I decided I was going to start living. What else did Samantha want? I thought, ‘I want to travel to Italy and Greece’. So, I did. No one wanted to go with me and I decided I’d go by myself. I planned the trip and traveled all over Italy and Greece. Hopping on trains, planes, subways and ferries. All sober. Spartan had really resonated with me so I decided I was going to travel and race. I went to Seattle, Tahoe, and San Francisco to race. I’ve seen more and done more in sobriety than I could ever imagine. These are things I had dreamed of doing but always thought, ‘Not me. I’m not that lucky.’ Little did I know that luck had absolutely nothing to do with it. I could have everything I wanted and I deserved all of these experiences. Finding myself was the key to it all. Taking down the masks and being comfortable in my own skin. Not being afraid of putting in hard work. I started living the cliché of saying ‘What if I fail? But what if I succeed?’ and actually trying. I started setting up small goals for myself and tackling them one at a time. That’s how I found happiness in a life that had been so amerced with pain and tragedy.
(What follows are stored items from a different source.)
/-- VEXP2 (R209). -/
def execVexp2 (d a : BitVec 4) (k : BitVec 5) (s : State) : Host.Outcome State Fault Refusal :=
  vecOp s (.sfu .exp2) d.toNat a.toNat 0 0 k.toNat id

/-- VEXPE (R209). -/
def execVexpe (d a : BitVec 4) (k : BitVec 5) (s : State) : Host.Outcome State Fault Refusal :=
  vecOp s (.sfu .expe) d.toNat a.toNat 0 0 k.toNat id

/-- VLOG2 (R209). -/
def execVlog2 (d a : BitVec 4) (k : BitVec 5) (s : State) : Host.Outcome State Fault Refusal :=
  vecOp s (.sfu .log2) d.toNat a.toNat 0 0 k.toNat id

/-- VRCP (R209). -/
def execVrcp (d a : BitVec 4) (k : BitVec 5) (s : State) : Host.Outcome State Fault Refusal :=
  vecOp s (.sfu .rcp) d.toNat a.toNat 0 0 k.toNat id

/-- VRSQ (R209). -/
def execVrsq (d a : BitVec 4) (k : BitVec 5) (s : State) : Host.Outcome State Fault Refusal :=
  vecOp s (.sfu .rsq) d.toNat a.toNat 0 0 k.toNat id

/-- VMOV (R210). -/
def execVmov (d a : BitVec 4) (k : BitVec 5) (s : State) : Host.Outcome State Fault Refusal :=
  vecOp s (.perm .mov) d.toNat a.toNat 0 0 k.toNat id

/-- VSPLAT (R210): the value of gs is captured. -/
def execVsplat (d : BitVec 4) (g : BitVec 5) (s : State) : Host.Outcome State Fault Refusal :=
  settle s (withRegs s [g.toNat] [] fun s' =>
    acceptEntry s s' { entryOf s.pre (.perm .splat) d.toNat 0 0 0 with val := gval s g.toNat })

/-- VMOVS (R210): va[idx] to gd through the sequencer's return path; ILLEGAL in an open capture (R199), STREAM past the end of a
write stream, held while its ring is full (R279). -/
def execVmovs (a : BitVec 4) (i : BitVec 8) (g : BitVec 5) (s : State) : Host.Outcome State Fault Refusal :=
  settle s (withRegs s [] [g.toNat] fun s' => do
    need s'.me.vroomy .hold
    need (!s'.me.capOpen) (trapC cILLEGAL)
    match boundG s.pre g.toNat with
    | some t =>
      need (t.writes && (t.rep || decide (t.pos + 1 ≤ t.total))) (trapC cSTREAM)
      need (decide (t.ring.length + 1 ≤ t.room)) .hold
    | none => .ok ()
    acceptEntry s s' { entryOf s.pre (.perm .movs) 0 a.toNat 0 0 with gd := g.toNat, val := i.zeroExtend 64 })

/-- VSEL (R210). -/
def execVsel (d a b : BitVec 4) (k : BitVec 5) (s : State) : Host.Outcome State Fault Refusal :=
  vecOp s (.perm .sel) d.toNat a.toNat b.toNat 0 k.toNat id

/-- VIOTA (R210). -/
def execViota (d : BitVec 4) (k : BitVec 5) (s : State) : Host.Outcome State Fault Refusal :=
  vecOp s (.perm .iota) d.toNat 0 0 0 k.toNat id

/-- VIDX (R210). -/
def execVidx (d a b : BitVec 4) (k : BitVec 5) (s : State) : Host.Outcome State Fault Refusal :=
  vecOp s (.perm .idx) d.toNat a.toNat b.toNat 0 k.toNat id

/-- FC of a VCVT: bits 3:0 and bit 4 (R190). -/
def cvtFc (c : BitVec 4) (h : BitVec 1) : Nat := c.toNat + 16 * h.toNat

/-- An element conversion of VCVT (R190): ILLEGAL for an FC or a rounding outside its set. -/
def vecCvt (s : State) (o : VCvtOp) (d a fc r k : Nat) : Host.Outcome State Fault Refusal :=
  if (decide (2 ≤ fc ∧ fc ≤ 8) || fcInt fc) && decide (r ≤ 4) then
    vecOp s (.cvt o fc 0) d a 0 0 k fun e => { e with rm := rmField s.pre r }
  else settle s (.error (trapC cILLEGAL))

/-- A block conversion of VCVT (R190): ILLEGAL for a format that R163 or FACC rejects. -/
def vecCvtBlock (s : State) (o : VCvtOp) (d a fc bl : Nat) : Host.Outcome State Fault Refusal :=
  if fcOk (s.part (corePart s s.cur)).facc fc bl && (fcBlock fc || fc == 18) then vecOp s (.cvt o fc bl) d a 0 0 0 id
  else settle s (.error (trapC cILLEGAL))

/-- VNARROW (R190). -/
def execVnarrow (d a c : BitVec 4) (h : BitVec 1) (r : BitVec 3) (k : BitVec 5) (s : State) : Host.Outcome State Fault Refusal :=
  vecCvt s .narrow d.toNat a.toNat (cvtFc c h) r.toNat k.toNat

/-- VWIDEN (R190). -/
def execVwiden (d a c : BitVec 4) (h : BitVec 1) (r : BitVec 3) (k : BitVec 5) (s : State) : Host.Outcome State Fault Refusal :=
  vecCvt s .widen d.toNat a.toNat (cvtFc c h) r.toNat k.toNat

/-- VQRND (R190). -/
def execVqrnd (d a c : BitVec 4) (h : BitVec 1) (r : BitVec 3) (k : BitVec 5) (s : State) : Host.Outcome State Fault Refusal :=
  vecCvt s .qrnd d.toNat a.toNat (cvtFc c h) r.toNat k.toNat

/-- VMXQ (R190). -/
def execVmxq (d a c : BitVec 4) (h : BitVec 1) (l : BitVec 3) (s : State) : Host.Outcome State Fault Refusal :=
  vecCvtBlock s .mxq d.toNat a.toNat (cvtFc c h) (l.toNat + 3)

/-- VMXS (R190). -/
def execVmxs (d a c : BitVec 4) (h : BitVec 1) (l : BitVec 3) (s : State) : Host.Outcome State Fault Refusal :=
  vecCvtBlock s .mxs d.toNat a.toNat (cvtFc c h) (l.toNat + 3)

/-- VMXC (R190). -/
def execVmxc (d a c : BitVec 4) (h : BitVec 1) (l : BitVec 3) (s : State) : Host.Outcome State Fault Refusal :=
  vecCvtBlock s .mxc d.toNat a.toNat (cvtFc c h) (l.toNat + 3)

/-- VBALEQ (R190). -/
def execVbaleq (d a : BitVec 4) (s : State) : Host.Outcome State Fault Refusal := vecCvtBlock s .baleq d.toNat a.toNat 18 4

end Sys2Proof.Machine
end

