-- ==== Sys2Proof/Machine/Margins.lean ====
section
/-! DEFINITION. Paddock windows (11 R282 to R287) and the arrival of pieces (10 R255, R256). -/

namespace Sys2Proof.Machine

/-- The current core's launch core index. -/
def Core.lk (k : Core) : Nat := (k.occ.map (·.k)).getD 0

/-- A declaration meets R251. -/
def declOk (ws : List Word) : Bool :=
  let w := dw ws
  let fc := fld (w 0) 5 0
  let n := pdNdim ws
  let used (d : Nat) := decide (d < n)
  [1, 2, 3, 4, 5, 15, 17].contains fc && decide (n ≤ 3) && fld (w 0) 15 11 == 0 && fld (w 0) 31 28 == 0 &&
  fld (w 1) 63 48 == 0 && fld (w 2) 63 22 == 0 && w 3 == 0 && (span 29 3).all (fun i => w i == 0) &&
  (List.range 3).all fun d =>
    let x := pdDim ws d
    let split (j : Nat) := fld (w (4 + 8 * d + j / 4)) (16 * (j % 4) + 15) (16 * (j % 4))
    if used d then
      decide (x.mrg ≤ 8 ∧ 1 ≤ x.ext ∧ 1 ≤ x.nblk ∧ x.nblk ≤ 32) && fld (w 2) (8 * d + 7) (8 * d + 6) == 0 && split 0 == 0 &&
      (List.range 32).all fun j =>
        if j = 0 then true else if j < x.nblk then decide (split (j - 1) < split j ∧ split j < x.ext) else split j == 0
    else
      x.mrg == 0 && fld (w 0) (8 + d) (8 + d) == 0 && x.ext == 0 && fld (w 2) (8 * d + 7) (8 * d) == 0 &&
      (List.range 8).all (fun j => w (4 + 8 * d + j) == 0) && fld (w 28) (16 * d + 31) (16 * d + 16) == 0

/-- The owners are distinct launch cores, and core k is one (R283). -/
def ownersOk (ws : List Word) (ncores k : Nat) : Bool :=
  let os := (pdBlocks ws).map (pdOwner ws)
  os.all (fun o => decide (o < ncores)) && os.Nodup && os.contains k

/-- Bytes of the box of a core. -/
def boxBytes (ws : List Word) (k : Nat) : Nat := boxCells (pdBox ws ((pdBlock ws k).getD [])) * pdBytes ws

/-- A sub-box record of a face table (R284). -/
def subBoxOf (ws : List Word) (i : Nat) : SubBox :=
  let w (j : Nat) := dw ws (1 + 4 * i + j)
  let v (j : Nat) : List Nat := [fld (w j) 15 0, fld (w j) 31 16, fld (w j) 47 32]
  { peer := fld (w 0) 12 0, face := fld (w 0) 20 16, sends := fld (w 0) 24 24 == 1, gorg := v 1, borg := v 2, ext := v 3 }

/-- The faces of a paddock of n dimensions are the numbers below 3^n but for the owned block's (R253). -/
def isFace (n f : Nat) : Bool := decide (f < 3 ^ n ∧ f ≠ (3 ^ n - 1) / 2)

/-- A face table's record is well formed (R284): reserved bits, ranges, and the receiver's box. -/
def subBoxOk (decl tab : List Word) (i me ncores : Nat) : Bool :=
  let w (j : Nat) := dw tab (1 + 4 * i + j)
  let n := pdNdim decl
  let r := subBoxOf tab i
  let recv := if r.sends then r.peer else me
  let box := pdBox decl ((pdBlock decl recv).getD [])
  fld (w 0) 15 13 == 0 && fld (w 0) 23 21 == 0 && fld (w 0) 63 25 == 0 &&
  [w 1, w 2, w 3].all (fun x => x.toNat / 2 ^ (16 * n) == 0) &&
  decide (r.peer < ncores) && (pdBlock decl r.peer).isSome && isFace n r.face &&
  (List.range n).all fun d =>
    decide (1 ≤ r.ext.getD d 0 ∧ r.borg.getD d 0 + r.ext.getD d 0 ≤ box.getD d 0 ∧
      r.gorg.getD d 0 + r.ext.getD d 0 ≤ (pdDim decl d).ext)

/-- Ghost and boundary cells at binding (R283): boundary cells take BVAL; words made wholly of ghost cells become invalid. -/
def bindCells (s : State) (c : Nat) (ws : List Word) (b : List Nat) (box : Nat) : State :=
  let w := pdBytes ws
  let val := fld (dw ws 0) 63 32
  let cells := (pdPositions ws b).map fun pos => (box + boxIndex (pdBox ws b) pos * w, pdCell ws b pos)
  let s := cells.foldl (fun s x => match x.2 with
    | .boundary _ => setLocal s c x.1 (leBytes w val)
    | _ => s) s
  let n := cells.length * w
  (List.range (n / 4)).foldl (fun s i =>
    let ghost := (List.range (4 / w)).all fun j => match (cells[i * (4 / w) + j]?).map (fun x => x.2) with
      | some (Cell.ghost _ _ _) => true
      | _ => false
    if ghost then invalidate s c (box + 4 * i) 4 else s) s

/-- PDECL (R283, R284). The declaration is read from the Common as it stands at issue, without the core's buffered stores (log 88). -/
def execPdecl (l : Lit) (a b : BitVec 5) (w : BitVec 2) (s : State) : Host.Outcome State Fault Refusal :=
  settle s (withRegs s [a.toNat, b.toNat] [] fun s' => do
    let c := s.cur
    let k := s'.me
    let p := corePart s c
    let win := w.toNat
    need (mfind k.padds win).isNone (trapC cILLEGAL)
    let da := fld (k.ctl (0x022 + win)) 47 0
    need (windowOf da == .common && decide (da % 64 = 0 ∧ da - commonBase + 256 ≤ commonSize s p)) (trapC cILLEGAL)
    need (!(s'.bad (commonKey s p (da - commonBase)) 256)) (trapA cUNCORR false da)
    let ws : List Word := (List.range 32).map fun i =>
      BitVec.ofNat 64 (leNat ((span (da - commonBase + 8 * i) 8).map fun o => s'.byte (commonKey s p o)))
    let ncores := ((k.launchOf s).map (·.ncores)).getD 0
    need (declOk ws && ownersOk ws ncores k.lk) (trapC cILLEGAL)
    let v := gval s a.toNat
    need (decide (fld v 53 48 = 0)) (trapC cTAG)
    let box := ptrAddr v - localBase
    let n := boxBytes ws k.lk
    need (windowOf (ptrAddr v) == .ownLocal && decide (box % 64 = 0 ∧ box + n ≤ k.heap s)) (trapC cILLEGAL)
    need (!k.padds.any fun x => meets (x.2.box, boxBytes x.2.words x.2.k) (box, n)) (trapC cILLEGAL)
    let t := rbval s l b.toNat
    let (subs, s1) ←
      if fld (s.part p).facc 3 3 = 1 then do
        need (decide (t = 0)) (trapC cILLEGAL)
        .ok ([], s')
      else do
        need (decide (fld t 53 48 = 0)) (trapC cTAG)
        need (decide (ptrAddr t % 8 = 0)) (trapA cMISALIGN false (ptrAddr t))
        let (h, s1) ← descRead s' (ptrAddr t) 1
        let cnt := (dw h 0).toNat
        need (decide (1 ≤ cnt ∧ cnt ≤ 1024)) (trapC cILLEGAL)
        let (tab, s2) ← descRead s1 (ptrAddr t) (1 + 4 * cnt)
        need ((List.range cnt).all fun i => subBoxOk ws tab i k.lk ncores) (trapC cILLEGAL)
        .ok ((List.range cnt).map (subBoxOf tab), s2)
    let pd : Paddock := { k := k.lk, decl := da, words := ws, box := box, gen := 0, subs := subs, stamps := [] }
    let s1 := countEccRanges s1 c [] [(da, 256)]
    let s2 := bindCells s1 c ws ((pdBlock ws k.lk).getD []) box
    .ok (s2.updMe fun k => { k with padds := mput k.padds win pd }.setCtl (0x022 + win) (BitVec.ofNat 64 (2 ^ 63 + da))))

/-- The pieces that a window's core sends (R254, R284): receiver and the receiver's face. -/
def Paddock.sent (p : Paddock) : List (Nat × Nat) :=
  let all :=
    if p.subs.isEmpty then
      (pdBlocks p.words).flatMap fun b =>
        (pdPositions p.words b).filterMap fun pos => match pdCell p.words b pos with
          | .ghost f o _ => if o = p.k then some (pdOwner p.words b, f) else none
          | _ => none
    else (p.subs.filter (·.sends)).map fun r => (r.peer, r.face)
  all.foldl (fun acc x => if acc.contains x then acc else acc ++ [x]) []

/-- The binding of window w of the current core, or ILLEGAL (R285 to R287). -/
def boundPad (s : State) (w : Nat) : Res Paddock :=
  match mfind s.me.padds w with
  | some p => .ok p
  | none => .error (trapC cILLEGAL)

/-- MUSTER (R255, R285): it stalls until every message of the previous generation has read its cells (R256) and every store before it
has been performed (R344). Its pieces may go anywhere in the launch, so any fence of class CW holds it (R321). -/
def execMuster (_ : Lit) (w : BitVec 2) (s : State) : Host.Outcome State Fault Refusal :=
  settle s (do
    let k := s.me
    need (!(k.fences.any fun f => clsMeet clsCW f.succ) && !(k.loads.any Load.acquires)) .hold
    need (!k.inCompute) (trapC cDETERM)
    let p ← boundPad s w.toNat
    need (!(k.pieces.any fun m => m.win == w.toNat) && k.storesDone s s.cur) (.stall s)
    let g := p.gen + 1
    let (part, blk) := ((k.occ.map fun o => (o.part, o.blk)).getD (0, 0))
    let new : List PieceMsg := p.sent.map fun x => { part := part, blk := blk, win := w.toNat, decl := p.decl, peer := x.1, face := x.2, tag := g }
    .ok (s.setMe { k with padds := mput k.padds w.toNat { p with gen := g }, pieces := k.pieces ++ new }))

/-- Face f of the current core's window is fresh (R257). -/
def faceFresh (p : Paddock) (f : Nat) : Bool := p.fresh p.block f

/-- GWAIT (R286). -/
def execGwait (l : Lit) (b : BitVec 5) (w : BitVec 2) (s : State) : Host.Outcome State Fault Refusal :=
  settle s (withRegs s [b.toNat] [] fun s' => do
    let p ← boundPad s' w.toNat
    let m := rbval s l b.toNat
    let fs := (List.range 64).filter fun f => m.getLsbD f
    need (fs.all fun f => isFace (pdNdim p.words) f) (trapC cILLEGAL)
    need (fs.all fun f => faceFresh p f) (.stall s)
    .ok s')

/-- GSTAT (R286). -/
def execGstat (_ : Lit) (d : BitVec 5) (w : BitVec 2) (s : State) : Host.Outcome State Fault Refusal :=
  settle s (withRegs s [] [d.toNat] fun s' =>
    let k := s'.me
    setG s' d.toNat (match mfind k.padds w.toNat with
      | none => 0
      | some p =>
        let fs := (List.range 27).filter fun f => isFace (pdNdim p.words) f
        let bits (g : Nat → Bool) := (fs.filter g).foldl (fun n f => n + 2 ^ f) 0
        BitVec.ofNat 64 (bits (faceFresh p) + p.gen % 32 * 2 ^ 27 + bits (fun f => !faceFresh p f) * 2 ^ 32)))

/-- PDROP (R287). -/
def execPdrop (_ : Lit) (w : BitVec 2) (s : State) : Host.Outcome State Fault Refusal :=
  settle s (do
    let k := s.me
    let p ← boundPad s w.toNat
    let fs := (List.range 27).filter fun f => isFace (pdNdim p.words) f
    need (!(k.pieces.any fun m => m.win == w.toNat) && fs.all fun f => faceFresh p f) (.stall s)
    .ok (s.setMe ({ k with padds := mdel k.padds w.toNat }.setCtl (0x022 + w.toNat) (BitVec.ofNat 64 p.decl))))

/-! ## Arrivals -/

/-- The receiver of a piece, with its window: it has bound the declaration and made its own muster (R255). -/
def pieceTarget (s : State) (c : Nat) (m : PieceMsg) : Option (Nat × Nat × Paddock) :=
  (s.launch m.part m.blk).bind fun l =>
    let d := launchCore s m.part l m.peer
    if !l.setup.contains (l.lcore m.peer) || (downOn s (foldOf c) (foldOf d) false).isSome then none
    else ((s.core d).padds.find? fun x => x.2.decl == m.decl && decide (m.tag ≤ x.2.gen)).map fun x => (d, x.1, x.2)

/-- The cells of a piece are written and its stamp set (R255, R256, R284), once the sender's loads have been performed (R332), as the stores
before the MUSTER have been (R344): the message reads the cells from the sender now. -/
def acceptPiece (s : State) (c i : Nat) (m : PieceMsg) : Option State :=
  (if (s.core c).readsDone s c then pieceTarget s c m else none).bind fun (d, w, p) =>
    (mfind (s.core c).padds m.win).map fun from_ =>
      let n := pdBytes p.words
      let cells := from_.pieceCells m.peer m.face
      let box := pdBox p.words p.block
      let moves := cells.map fun x => (p.box + boxIndex box x.1 * n, localBytes s c (from_.homeOf x.2) n)
      let s := countEccRanges s c [] (cells.map fun x => (localBase + from_.homeOf x.2, n))
      let s := moves.foldl (fun s x => setLocal s d x.1 x.2) s
      let stamps := (from_.k, m.face, m.tag) :: p.stamps.filter fun x => !(x.1 == from_.k && x.2.1 == m.face)
      let s := s.updCore d fun k => { k with padds := mput k.padds w { p with stamps := stamps } }
      s.updCore c fun k => { k with pieces := k.pieces.eraseIdx i }

/-- PIECE_ACCEPT of piece i of sending core c. -/
def execPieceAccept (c i : Nat) (s : State) : Host.Outcome State Fault Refusal :=
  match ((s.core c).pieces[i]?).bind (acceptPiece s c i) with
  | some s' => event s (s.agreed c 10 i (s.core c).pieces.length) s'
  | none => event s false s

end Sys2Proof.Machine
end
Now I’m not as afraid to try new things. Actually, when I feel that fear, I’ve learned to turn it over to God and do it anyways. I competed in a CrossFit competition after doing CrossFit for three months. I didn’t make the podium, or even the top 10, but I hit a personal record on a lift and had the time of my life with my gym friends. I’ve created relationships with people I adore that I would never have met if I didn’t get sober.


I hope my blog inspires people to know that their circumstance does not have to define them. That pain is only temporary. That you are capable of living a life beyond your wildest dreams. That with an action plan, dedication, and perseverance, you can achieve anything. Life doesn’t have to be all pain. Once you learn to embrace the pain rather than fight it, you can be happy, joyous, and free too.